--- TASK INPUT ---
----
/-- The ascending stream of a list operation: each Crown merges its channels' streams, and the head Crown the Crowns'
(Table 7-2); and whether a sector of one may not be used. -/
def mergeStreams (op : Op) (dedup : Bool) : List Nat × Bool :=
  let p := popcount op.mask
  let rank := fun (c : Nat) => (maskChans op.mask).findIdx (· == c)
  let rs := (crownChans op).map (fun cs =>
    let ls := cs.flatMap (fun c => (chanParts op c).map (fun q =>
      let l := partList q.2.2
      (if op.form == .filter then l.1.map (fun v => v * p + rank c) else l.1, l.2)))
    (mergeAsc dedup (ls.flatMap (·.1)) [], ls.any (·.2)))
  (mergeAsc dedup (rs.flatMap (·.1)) [], rs.any (·.2))

/-- The final result of an operation as sectors, and the free choices taken (Table 7-2). -/
def combine (op : Op) (free : Nat) : List SecVal × Nat :=
  let d := op.d
  let cs := maskChans op.mask
  match op.form with
  | .dotRow => (packAll ((List.range d.nv).flatMap (fun v => cs.flatMap (fun c => dotOuts op c v))), free)
  | .dotK =>
    let r := (List.range d.nv).foldl (fun (acc : List (Option Word) × Nat) v =>
      let outs := (crownChans op).map (fun g => g.map (fun c => dotOuts op c v))
      (List.range d.m).foldl (fun (a : List (Option Word) × Nat) m =>
        let (w, n) := addCrowns (d.ctl.getLsbD 0) outs m a.2
        (a.1 ++ [w], n)) acc) ([], free)
    (packAll r.1, r.2)
  | .attn =>
    (List.range d.nv).foldl (fun (acc : List SecVal × Nat) v =>
      let (m, n) := mergeCrowns op v acc.2
      (acc.1 ++ attnResult (d.mode.getLsbD 1) m, n)) ([], free)
  | .gather =>
    let items := cs.flatMap (fun c =>
      let part := ((Tab.find op.chans c).map (·.part)).getD []
      let secs := (chanParts op c).flatMap (fun p => p.2.2)
      (part.zipIdx).map (fun e => (e.1.1, (secs.drop (e.2 * d.item)).take d.item)))
    let zero : SecVal := { data := 0, bad0 := false, bad1 := false }
    ((List.range d.k).flatMap (fun i =>
      match items.find? (fun e => e.1 == i) with
      | some e => if anyBad e.2 then e.2.map SecVal.spoil else e.2
      | none => List.replicate d.item zero), free)
  | .setxI | .setxU | .setxD | .expand | .filter =>
    let r := mergeStreams op (op.form != .filter && (op.form != .expand || d.mode.getLsbD 0))
    (listResult r.2 d.rcap.toNat r.1, free)
  | _ => ([], free)

/-- The Crown that writes result sector i to the stack: for ROWSPLIT and GATHER the Crown of the channel whose output
stands first in it, else the head Crown (Table 7-2). -/
def resultCrown (op : Op) (i : Nat) : Nat :=
  let cs := maskChans op.mask
  match op.form with
  | .dotRow => octOf (cs.getD (8 * i / max 1 op.d.m % max 1 cs.length) 0)
  | .gather =>
    match cs.find? (fun c => (((Tab.find op.chans c).map (·.part)).getD []).any (fun p => p.1 == i / max 1 op.d.item)) with
    | some c => octOf c
    | none => op.head
  | _ => op.head

/-- Octants of the mask whose channels ran a slice (R183). -/
def sendingOcts (op : Op) : List Nat :=
  ((maskChans op.mask).filter (fun c =>
    match Tab.find op.chans c with | some x => !x.parts.isEmpty | none => false)).map octOf |>.dedup

/-- Every channel of the mask in octant k is done. -/
def octReady (op : Op) (k : Nat) : Bool :=
  (maskChans op.mask).all (fun c => octOf c != k || (match Tab.find op.chans c with | some x => x.done | none => true))

/-- All work before the result is done: every channel, and every Crown's result at the head Crown. -/
def opReady (op : Op) : Bool :=
  (maskChans op.mask).all (fun c => match Tab.find op.chans c with | some x => x.done | none => true) &&
    (sendingOcts op).all (fun k => op.octDone.contains k)

end Sys2Proof.Machine
end

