/-- The pool of the next slot, and the best-ranked ready entry that its quota masks (R97, R98). -/
def slotPool (a : ArbSet) (k : Counts) (i rot : Nat) (ready : List Entry) : List Entry × Option Entry :=
  let need := fieldNat a.mtRsv 0 4 - k.mt
  let mt := ready.filter (fun e => e.cls == Cls.mt)
  let free := ready.filter (fun e => decide (k.of e.cls < a.quotaOf e.cls))
  let masked := match bestEntry rot ready with
    | some e => if k.of e.cls < a.quotaOf e.cls then none else some e
    | none => none
  if 0 < need ∧ 64 - i ≤ need ∧ !mt.isEmpty then (mt, masked)
  else (if free.isEmpty && a.ctl.getLsbD 0 then ready else free, masked)

/-- VRD of vector-buffer sector 0 in the next slot, whose burst confirms the writes before it (R218). -/
def sendProbe (s : State) (ci : Nat) : State :=
  let s := spend s ci (weight s 0x06C 8)
  let s := modChan s ci (fun c => { c with lastCol := some (nextSlotAt s), lastRd := some (nextSlotAt s) })
  putCol s ci (nextSlotAt s) (.vrd ⟨chanFin ci, 0⟩ 0) (some (.vrd false))

/-- A confirming read is on its way. -/
def probing (c : Chan) : Bool := c.inflight.any (fun f => match f.what with | .vrd _ => true | _ => false)

/-- Every bank has been pulled in to a debt of -8, and no neighbour refresh waits (R265). -/
def pulledIn (c : Chan) : Bool := c.nrfq.isEmpty && (List.range 16).all (fun b => decide ((c.bank b).debt ≤ -8))

/-- An empty slot carries a probe while more than 128 writes are unconfirmed (R218), in the drain of a frequency change
once its evictions are done (R270), and before power-down (R265), when the timing set allows a read (R128). -/
def emptySlot (s : State) (ci : Nat) : State :=
  let s := evCh s ci 0x03 1 none
  let c := chan s ci
  let t := tim s ci
  if turnOk s c t false = false ∨ colOk c t (nextSlotAt s) 4 = false then s
  else if c.pd = .pulling ∧ c.sleepy = true ∧ pulledIn c = true then modChan (sendProbe s ci) ci (fun c => { c with pd := .confirming })
  else if 128 < unconfirmed c then sendProbe s ci
  else if s.hk.freq = .drain ∧ 0 < unconfirmed c ∧ c.liner = [] ∧ probing c = false then sendProbe s ci
  else s

/-- An entry of the command queue is decided for the next slot: its class is counted and the pointer moves past its
requester (R95, R97, R99). -/
def grantEntry (c : Chan) (e : Entry) : Chan :=
  { c with cmdq := c.cmdq.map (fun q => if q.seq = e.seq then { q with granted := true } else q)
           counts := c.counts.bump e.cls, rot := (e.pos + 1) % 23 }

/-- While transfers are to be sent again the gate decides nothing else, and counts none of them (R217, log 71). -/
def decideReplay (s : State) (ci : Nat) (e : Entry) : State :=
  let c := chan s ci
  let t := tim s ci
  if readyEntry s ci c t e && turnOk s c t true then
    modChan s ci (fun x => { x with replayq := { e with granted := true } :: x.replayq.drop 1 })
  else s

/-- The gate decides the next slot among the ready entries of the command queue (R97-R99). -/
def decideQueue (s : State) (ci : Nat) (a : ArbSet) (i : Nat) : State :=
  let c := chan s ci
  let t := tim s ci
  let ready := c.cmdq.filter (readyEntry s ci c t)
  let all := c.cmdq.filter (readyEntry s ci { c with credit := 1 } t)
  let (pool, masked) := slotPool a c.counts i c.rot ready
  let s := evCh s ci 0x12 c.cmdq.length none
  let s := if ready.length < all.length then evCh s ci 0x13 1 none else s
  let s := match masked with | some e => evCh s ci 0x04 1 (some (ownerAttr s e.owner e.cls)) | none => s
  match gateWinner s ci c pool with
  | some e => if turnOk s c t e.write then modChan s ci (fun x => grantEntry x e) else emptySlot s ci
  | none => emptySlot s ci
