/-- The record at an address. -/
def recordAt (pt : Part) (p : Tab Byte) (a : Nat) : PpRec :=
  let b := fun i => (ppByte pt p (a + i)).toNat
  { addr := a, seq := (ppWord pt p a).toNat, kind := b 4, ch := b 5, bank := b 6, spare := b 7,
    row := b 8 + 256 * b 9 + 65536 * b 10, fails := b 11,
    good := crc16 (ppBytes pt p a 14) == ppByte pt p (a + 15) ++ ppByte pt p (a + 14) }

/-- The records of an area that are not erased; places that hold no programmed byte are erased. -/
def areaList (pt : Part) (p : Tab Byte) (area : Bool) : List PpRec :=
  let a := areaBase area
  let ixs := ((p.filter (fun e => decide (a ≤ e.1 ∧ e.1 < a + areaBytes))).map (fun e => (e.1 - a) / 16)).dedup
  (ixs.map (fun i => recordAt pt p (a + 16 * i))).filter (fun r => r.seq != 0xFFFFFFFF)

/-- The highest SEQ of a SEAL among records. -/
def sealSeq (rs : List PpRec) : Nat := ((rs.filter (fun r => r.good && r.kind == 4)).map (·.seq)).foldl max 0

/-- A record put in its place by SEQ. -/
def insertRec (x : PpRec) : List PpRec → List PpRec
  | [] => [x]
  | y :: t => if x.seq ≤ y.seq then x :: y :: t else y :: insertRec x t

/-- A record takes effect in the block's tables (R224, R293). -/
def applyRecord (s : State) (r : PpRec) : State :=
  if nChan s ≤ r.ch ∨ 16 ≤ r.bank then s
  else
    match r.kind with
    | 1 | 2 =>
      (match remapSlot (chan s r.ch) r.bank r.row with
       | some e =>
         let m : Remap := { fenced := r.kind == 2, fails := r.fails, bank := r.bank, row := r.row, spare := if r.kind = 1 then r.spare else 0 }
         modChan s r.ch (fun x => { x with remap := Tab.put x.remap e m })
       | none => s)
    | 3 => modChan s r.ch (fun x => { x with dead := if x.dead.contains (r.bank, r.spare) then x.dead else x.dead ++ [(r.bank, r.spare)] })
    | _ => s

/-- The repair area, as boot has read it, is loaded (R224). -/
def loadRepairs (s : State) : State :=
  let p := s.link.tables
  let area := decide (sealSeq (areaList s.part p false) < sealSeq (areaList s.part p true))
  let rs := areaList s.part p area
  let q := sealSeq rs
  let bad := rs.filter (fun r => !r.good)
  let s := bad.foldl (fun t r => logEv t 0x0305 pgLink .warn (BitVec.ofNat 32 r.addr)) s
  let s := ((rs.filter (fun r => r.good && decide (q < r.seq))).foldr insertRec []).foldl applyRecord s
  { s with link := { s.link with ppArea := area, ppDest := area, ppSeq := (rs.map (·.seq)).foldl max 0
                                 ppNext := (rs.map (fun r => (r.addr - areaBase area) / 16 + 1)).foldl max 0
                                 ppLive := min areaRecords (liveRecords s).length } }

/-! ### The link at boot (R230, R236) -/

/-- The temperatures of the delay load: the base-die sensors (R236). -/
def loadTemps (s : State) : State :=
  forN 8 (fun t k =>
    if nCal t ≤ k / 2 then t
    else
      let x := sensor t (48 + k)
      let (v, t) := if x.seen then (intBits 16 x.heldVal, t) else
        (match srRead t sbAll (0x140 + k) with | (w, t) => (fieldNat w 0 16, t))
      setRegF t (calPage (k / 2)) 0x054 (16 * (k % 2)) 16 v) s

/-- SREF codes go to the stack, and stand in the records (R236, Table 9-6). -/
def loadSref (s : State) : State :=
  forN (nChan s) (fun t c => forN 40 (fun u w =>
    let v := (srefAt u c w).toNat
    let u := modChan u c (fun x => x.setWire w { x.wire w with sref := v })
    srWrite u (BitVec.ofNat 8 c) (0x040 + w) (BitVec.ofNat 32 v)) t) s

/-- SR_SCR_KEY, SR_SCR_EN, SR_NRF_CFG with seeds, and SR_REMAP are written to the stack (R264, R281, R296, Table 13-8). -/
def loadStackRegs (s : State) : State :=
  let s := forN 4 (fun t i => srWrite t sbAll (0x160 + i) (field t.sec.key (32 * i) 32)) s
  let s := srWrite s sbAll 0x164 (BitVec.ofNat 32 s.ecc.scrNow.toNat)
  forN (nChan s) (fun t c =>
    let ch : Byte := BitVec.ofNat 8 c
    let t := srWrite t ch 0x018 (nrfCfgWord t c)
    let (g, t) := takeFree 64 t
    let t := srWrite (srWrite t ch 0x019 (field g 0 32)) ch 0x01A (field g 32 32)
    (chan t c).remap.foldl (fun u e => srWrite u ch (0x080 + e.1) (remapWord e.2)) t) s
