/-- While the port is open, a header without a credit is answered REJECT with detail CREDIT, and takes no credit; CREDIT_ERR
latches; a beat without a credit is discarded, and CREDIT_ERR latches (R37, Table 2-13). -/
def Obligations.MissingCreditsAreAnswered : Prop :=
  (∀ (s : State) (p : Fin 16) (opc : Byte) (h : Hdr) (aux : Word),
    s.pins.portOpen = true → s.clk.coreRun = true → (port s p).hdrCredits = 0 →
    ∃ t rp, exec (.headerWithoutCredit p opc h aux []) s = .next t ∧ (port t p).replies = (port s p).replies ++ [rp] ∧
      rp.tag = h.tag ∧ rp.outcome = Outcome.reject.code ∧ rp.detail = rejCredit ∧ rp.beats = [] ∧ rp.hdrCredit = false ∧
      (port t p).hdrCredits = 0 ∧ (port t p).beatCredits = (port s p).beatCredits ∧
      (reg t (portPage p) 0x010).getLsbD 0 = true ∧ t.chans = s.chans ∧ t.stack = s.stack ∧ t.pins = s.pins) ∧
  (∀ (s : State) (p : Fin 16) (b : Beat),
    s.pins.portOpen = true → s.clk.coreRun = true → (port s p).beatCredits = 0 →
    ∃ t, exec (.beatWithoutCredit p b) s = .next t ∧ (reg t (portPage p) 0x010).getLsbD 0 = true ∧ Booked s t)

/-- While PORT_OPEN is low a header or beat is not seen (R37). The stub of a gated port answers GATED with detail 0x40 + n,
without the request being seen by the port's own logic (R335). -/
def Obligations.ClosedAndGatedPorts : Prop :=
  (∀ (s : State) (i : Instr) (p : Fin 16) (opc : Byte) (h : Hdr) (aux : Word) (bs : List Beat) (b : Beat),
    s.pins.portOpen = false → requestOf i = some (p, opc, h, aux, bs) →
    exec i s = .next s ∧ exec (.writeDataBeat p b) s = .next s ∧ exec (.beatWithoutCredit p b) s = .next s ∧
    exec (.headerWithoutCredit p opc h aux bs) s = .next s ∧ exec (.gatedPortStub p opc h bs) s = .next s) ∧
  (∀ (s : State) (p : Fin 16) (opc : Byte) (h : Hdr),
    s.pins.portOpen = true → s.clk.coreRun = true → 0 < (port s p).hdrCredits → gated s (64 + p.val) = true →
    (s.blk.st ≠ .lost ∨ isCfg opc = true) →
    ∃ t rp, exec (.gatedPortStub p opc h []) s = .next t ∧ (port t p).replies = (port s p).replies ++ [rp] ∧
      rp.tag = h.tag ∧ rp.outcome = Outcome.gated.code ∧ rp.detail = BitVec.ofNat 8 (0x40 + p.val) ∧ rp.beats = [] ∧
      rp.hdrCredit = true ∧ (port t p).hdrCredits = (port s p).hdrCredits - 1 ∧ t.chans = s.chans ∧ t.stack = s.stack ∧
      t.pins = s.pins)

/-- A write-data beat goes to the oldest request whose beats are due, and takes a credit; the last one ends the group, and the
request is judged (R36, R38). -/
def Obligations.BeatsReachTheirRequest : Prop :=
  ∀ (s : State) (p : Fin 16) (b : Beat) (id : Nat) (rest : List Nat) (r : Req),
    s.pins.portOpen = true → s.clk.coreRun = true → 0 < (port s p).beatCredits → (port s p).wbuf = [] →
    (port s p).waiting = id :: rest → findReq s id = some r → r.ghost = false → r.beats.length < 65 →
    (b.last = false →
      ∃ t, exec (.writeDataBeat p b) s = .next t ∧ findReq t id = some { r with beats := r.beats ++ [b] } ∧
        (∀ e, e ≠ id → findReq t e = findReq s e) ∧
        port t p = { port s p with beatCredits := (port s p).beatCredits - 1, beatHeld := (port s p).beatHeld + 1 } ∧
        t = { s with ports := t.ports, reqs := t.reqs }) ∧
    (b.last = true →
      ∃ t, exec (.writeDataBeat p b) s = .next t ∧
        t = judge (modReq (modPort s p (fun x => { x with beatCredits := x.beatCredits - 1, beatHeld := x.beatHeld + 1, waiting := rest }))
          id (fun q => { q with beats := q.beats ++ [b] })) id)

/-- The first request of a port at step 5 passes when its resources are free: a read is admitted, its header credit returns,
and each of its sectors is asked of its channel; without the resources it waits (R17, R36, R45, R49). -/
def Obligations.ReadsAreAdmitted : Prop :=
  ∀ (s : State) (p : Fin 16) (r : Req),
    firstStep5 s p = some r → findReq s r.id = some r → r.port = p → untranslated s r = false → blockRecovery s = false →
    r.opc = opRd → r.beats = [] →
    (hasResources s r = false → exec (.admissionStep5Pass p) s = .next s) ∧
    (hasResources s r = true →
      ∃ t q, exec (.admissionStep5Pass p) s = .next t ∧ findReq t r.id = some q ∧ q.stage = .admitted ∧
        q.todo = r.secs.length ∧ q.secs = r.secs ∧ q.tAdmit = some s.time.cyc ∧
        (port t p).hdrCredits = (port s p).hdrCredits + 1 ∧ (port t p).replies = (port s p).replies ∧
        (∀ c, (chan t c).rq = (chan s c).rq ++ ((piecesOf r.secs [] []).filter (fun x => x.place.ch = c)).map
          (fun x => newEntry s (.port r.id x.idx) p r.cls (r.dl.getD 0) false false x)) ∧
        (∀ c, chan t c = { chan s c with rq := (chan t c).rq }) ∧ t.stack = s.stack ∧ t.pins = s.pins ∧ t.thm = s.thm)

/-- A FENCE replies OK once every earlier request of its source has replied, and waits until then (R57). A request that has
not passed step 5 when its port's limit has passed replies TIMEOUT with detail PORT (R59). -/
def Obligations.FencesAndTimeoutsReply : Prop :=
  (∀ (s : State) (p : Fin 16) (src : BitVec 10) (tag : BitVec 12) (r : Req),
    findTag s p src tag (fun q => q.stage == .fence) = some r → findReq s r.id = some r →
    (earlierSame s r ≠ [] → exec (.fenceRelease p src tag) s = .next s) ∧
    (earlierSame s r = [] →
      ∃ t rp, exec (.fenceRelease p src tag) s = .next t ∧ (port t p).replies = (port s p).replies ++ [rp] ∧ rp.id = r.id ∧
        rp.tag = tag ∧ rp.outcome = Outcome.ok.code ∧ rp.detail = 0#8 ∧ rp.beats = [] ∧
        (∀ id, id ≠ r.id → findReq t id = findReq s id) ∧ t.chans = s.chans ∧ t.stack = s.stack ∧ t.regs = s.regs)) ∧
  (∀ (s : State) (p : Fin 16) (src : BitVec 10) (tag : BitVec 12) (r : Req),
    findTag s p src tag (fun q => timeable q && timedOut s q) = some r → findReq s r.id = some r → NoneHeld s r.id →
    ∃ t rp, exec (.portTimeoutExpiry p src tag) s = .next t ∧ (port t p).replies = (port s p).replies ++ [rp] ∧ rp.id = r.id ∧
      rp.tag = tag ∧ rp.outcome = Outcome.timeout.code ∧ rp.detail = 0#8 ∧ rp.beats = [] ∧
      (reg t (portPage p) 0x010).getLsbD 1 = true ∧
      (∀ id, id ≠ r.id → findReq t id = findReq s id) ∧ t.chans = s.chans ∧ t.stack = s.stack)

/-- The port sends the next beat of the reply that ranks first: its header carries outcome, tag and detail, and its data is
the reply's next beat; a reply whose last beat has been sent leaves its port; in the cycle after RPL_STALL was high the port
sends nothing (R34, R40, R50, Table 2-7). The candidate that ended the sampling interval is marked, and the next interval
begins (R395). -/
def Obligations.RepliesLeaveBeatByBeat : Prop :=
  (∀ (s : State) (p : Fin 16) (stall : Bool), (port s p).stall = true →
    exec (.replyBeatSend ⟨p, stall⟩) s = .next (modPort s p (fun x => { x with stall := stall }))) ∧
  (∀ (s : State) (p : Fin 16) (stall : Bool) (q : Reply),
    s.pins.portOpen = true → s.clk.coreRun = true → (port s p).stall = false → bestBy Reply.before (port s p).replies = some q →
    (∀ id, NoneHeld s id) →
    ∃ t attn, exec (.replyBeatSend ⟨p, stall⟩) s = .next t ∧ (port t p).stall = stall ∧
      (port t p).out = some { hdr := replyHdr q attn, beat := q.sent, data := q.beats[q.sent]? } ∧
      (port t p).replies = (if q.beats.length ≤ q.sent + 1 then (port s p).replies.filter (fun r => r.id != q.id)
        else (port s p).replies.map (fun r => if r.id = q.id then { q with sent := q.sent + 1 } else r)) ∧
      (port t p).hdrCredits = (port s p).hdrCredits + (if q.sent = 0 ∧ q.hdrCredit = true then 1 else 0) ∧
      t.chans = s.chans ∧ t.stack = s.stack ∧ t.pins = s.pins) ∧
  (∀ (s : State) (id : Nat) (r : Req), s.pmu.smpDue = some id → findReq s id = some r →
    ∃ t, exec .sampleSelect s = .next t ∧ t.pmu.smpDue = none ∧ t.pmu.smpLeft = (smpInterval s).1 ∧
      findReq t id = some { r with sampled := true } ∧ (∀ e, e ≠ id → findReq t e = findReq s e) ∧
      t = { s with reqs := t.reqs, ports := t.ports, pmu := t.pmu })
----
--- EXERCISE BRIEF ---
Tell how many lines of the data contain "headerWithoutCredit". Nothing but the number belongs in the reply.

--- RESPONSE TO THIS TASK ---
2